* What you need to do: Would you tally how many lines in the records include the word "loadMarImm"? Reply with the number only.

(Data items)

***

-- ==== Sys2Proof/Tests/Slice0.lean ====
section
/-! SUPPORT. Small tests. Opcode bytes are written out bit by bit from the format tables of spec/30_encoding.md; the
results of single steps are those of the vectors of spec/95_test_vectors.md (section named at each group). The second
half holds, for each statement with hypotheses, states and operands that meet them. -/

namespace Sys2Proof.Tests

open Sys2Proof.Machine

/-! ### Encoding -/

/-- A decoding test: the byte and what it decodes to. -/
def decodesTo (rows : List (Byte × Instr)) : Bool := rows.all fun r => decodeOpcode r.1 == .ok r.2

theorem test_decode_mathematical_words : decodesTo
    [(0b10000000, .and .indirect .indirect), (0b10001001, .and .acc .mar), (0b10010111, .or .memory .acc),
      (0b10011110, .or .mar .memory), (0b10100101, .xor .acc .acc), (0b10101110, .xor .mar .memory),
      (0b10110110, .add .mar .acc), (0b10111111, .add .memory .memory), (0b11000100, .sub .indirect .acc),
      (0b11001001, .sub .acc .mar), (0b11011010, .inc .mar .mar), (0b11010000, .inc .indirect .indirect),
      (0b11100000, .dec .indirect .indirect), (0b11100110, .dec .mar .acc), (0b11111100, .not .indirect .memory),
      (0b11111111, .not .memory .memory)] = true := by decide

theorem test_decode_store_words : decodesTo
    [(0b00000000, .storeAccAddr), (0b00000001, .storeCAccAddr), (0b00000010, .storeAccInd),
      (0b00000100, .storeMarAddr), (0b00000101, .storeCMarAddr), (0b00000110, .storeMarInd)] = true := by decide

theorem test_decode_load_words : decodesTo
    [(0b00001000, .loadAccAddr), (0b00001001, .loadAccImm), (0b00001010, .loadAccInd),
      (0b00001100, .loadMarAddr), (0b00001101, .loadMarImm), (0b00001110, .loadMarInd)] = true := by decide

theorem test_decode_branch_nop_hault_words : decodesTo
    [(0b00010000, .bra), (0b00010001, .brz), (0b00010010, .bne), (0b00010011, .blt), (0b00010100, .ble),
      (0b00010101, .bgt), (0b00010110, .bge), (0b00011000, .nop), (0b00011100, .hault)] = true := by decide

theorem test_decode_illegal_words :
    ([0x03, 0x07, 0x0B, 0x0F, 0x17, 0x19, 0x1A, 0x1B, 0x1D, 0x1E, 0x1F, 0x20, 0x40, 0x7F].all
      fun b => decodeOpcode b == .illegal b) = true := by decide

/-- The source's example S2 is overruled: 0x00 is the Store, 0x08 the Load (90_conflicts.md C1). -/
theorem test_decode_zero_is_the_store :
    decodeOpcode 0x00 = .ok .storeAccAddr ∧ decodeOpcode 0x08 = .ok .loadAccAddr := by decide

/-- `ADD [0x0100], [0x0200]` is `BF 01 00 02 00`: the src address first (R92). -/
theorem test_encode_add_memory_memory :
    encode ⟨.add .memory .memory, [0x01, 0x00, 0x02, 0x00]⟩ = [0xBF, 0x01, 0x00, 0x02, 0x00] := by decide

theorem test_decodeTableWord :
    decodeTableWord 8 0xBF = some (.add .memory .memory) ∧ decodeTableWord 8 0x0D = some .loadMarImm ∧
      decodeTableWord 8 0x17 = none := by decide

/-! ### WellFormed: ill-formed terms the check refuses -/

theorem test_wellFormed_refuses_missing_operand_byte : (Coded.mk .loadMarImm [0x12]).wellFormed = false := by decide
theorem test_wellFormed_refuses_extra_operand_byte : (Coded.mk .loadAccImm [0x12, 0x34]).wellFormed = false := by decide
theorem test_wellFormed_refuses_operand_of_nop : (Coded.mk .nop [0x00]).wellFormed = false := by decide
theorem test_wellFormed_refuses_one_address_for_two_memory_targets :
    (Coded.mk (.add .memory .memory) [0x01, 0x00]).wellFormed = false := by decide
theorem test_wellFormed_accepts : (Coded.mk (.add .memory .memory) [0x01, 0x00, 0x02, 0x00]).wellFormed = true := by decide
theorem test_decodeStream_refuses_truncated : decodeStream [0xBF, 0x01, 0x00] = .truncated (.add .memory .memory) := by decide

/-! ### Single steps -/

/-- The start state of 95_test_vectors.md section 2.2 with `bytes` at address 0. -/
def start (bytes : List Byte) : State where
  acc      := 0x5A
  mar      := 0x0200
  ir       := 0x00
  pc       := 0x0000
  runstate := .running
  fault    := none
  mem      := writeBytes (writeBytes (writeBytes [] 0x0200 [0xC3, 0x0F]) 0x0300 [0x12, 0xF0]) 0x0000 bytes

/-- The state after one step, if there is one. -/
def after (s : State) : Option State :=
  match step s with
  | .next t => some t
  | .fault _ => none
  | .refused _ => none

/-- ACC, MAR, PC and the bytes at the listed addresses after one step. -/
def seen (s : State) (addrs : List Word) : Option (Byte × Word × Word × List Byte) :=
  (after s).map fun t => (t.acc, t.mar, t.pc, addrs.map (readByte t.mem))

-- section 2.2
theorem test_and_word_into_byte :
    seen (start [0x83, 0x03, 0x00]) [0x0200, 0x0201] = some (0x5A, 0x0200, 0x0003, [0xC0, 0x0F]) := by decide
theorem test_and_byte_into_word :
    seen (start [0x8D, 0x02, 0x00]) [0x0200, 0x0201] = some (0x5A, 0x0200, 0x0003, [0x00, 0x0A]) := by decide
theorem test_or_memory_memory :
    seen (start [0x9F, 0x03, 0x00, 0x02, 0x00]) [0x0200, 0x0201] = some (0x5A, 0x0200, 0x0005, [0xD3, 0xFF]) := by decide
theorem test_or_mar_acc : seen (start [0x96]) [] = some (0x5A, 0x0200, 0x0001, []) := by decide
theorem test_xor_clears_mar : seen (start [0xAA]) [] = some (0x5A, 0x0000, 0x0001, []) := by decide
theorem test_xor_memory_acc : seen (start [0xA7, 0x03, 0x00]) [] = some (0xAA, 0x0200, 0x0003, []) := by decide
theorem test_add_indirect_acc_wraps : seen (start [0xB4]) [] = some (0x1D, 0x0200, 0x0001, []) := by decide
theorem test_sub_is_src_minus_dst : seen (start [0xC9]) [] = some (0x5A, 0xFE5A, 0x0001, []) := by decide
theorem test_sub_mar_acc : seen (start [0xC6]) [] = some (0xA6, 0x0200, 0x0001, []) := by decide
theorem test_inc_acts_on_src : seen (start [0xD8]) [] = some (0x5A, 0x00C4, 0x0001, []) := by decide
theorem test_inc_memory_memory :
    seen (start [0xDF, 0x03, 0x00, 0x02, 0x00]) [0x0200, 0x0201] = some (0x5A, 0x0200, 0x0005, [0x12, 0xF1]) := by decide
theorem test_dec_mar_into_byte :
    seen (start [0xE2]) [0x0200, 0x0201] = some (0x5A, 0x0200, 0x0001, [0xFF, 0x0F]) := by decide
theorem test_dec_memory_mar : seen (start [0xEB, 0x03, 0x00]) [] = some (0x5A, 0x12EF, 0x0003, []) := by decide
theorem test_not_byte_into_word_sets_high_byte : seen (start [0xF9]) [] = some (0x5A, 0xFFA5, 0x0001, []) := by decide
theorem test_not_indirect_memory :
    seen (start [0xFC, 0x02, 0x00]) [0x0200, 0x0201] = some (0x5A, 0x0200, 0x0003, [0xFF, 0x3C]) := by decide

***

* Result: 3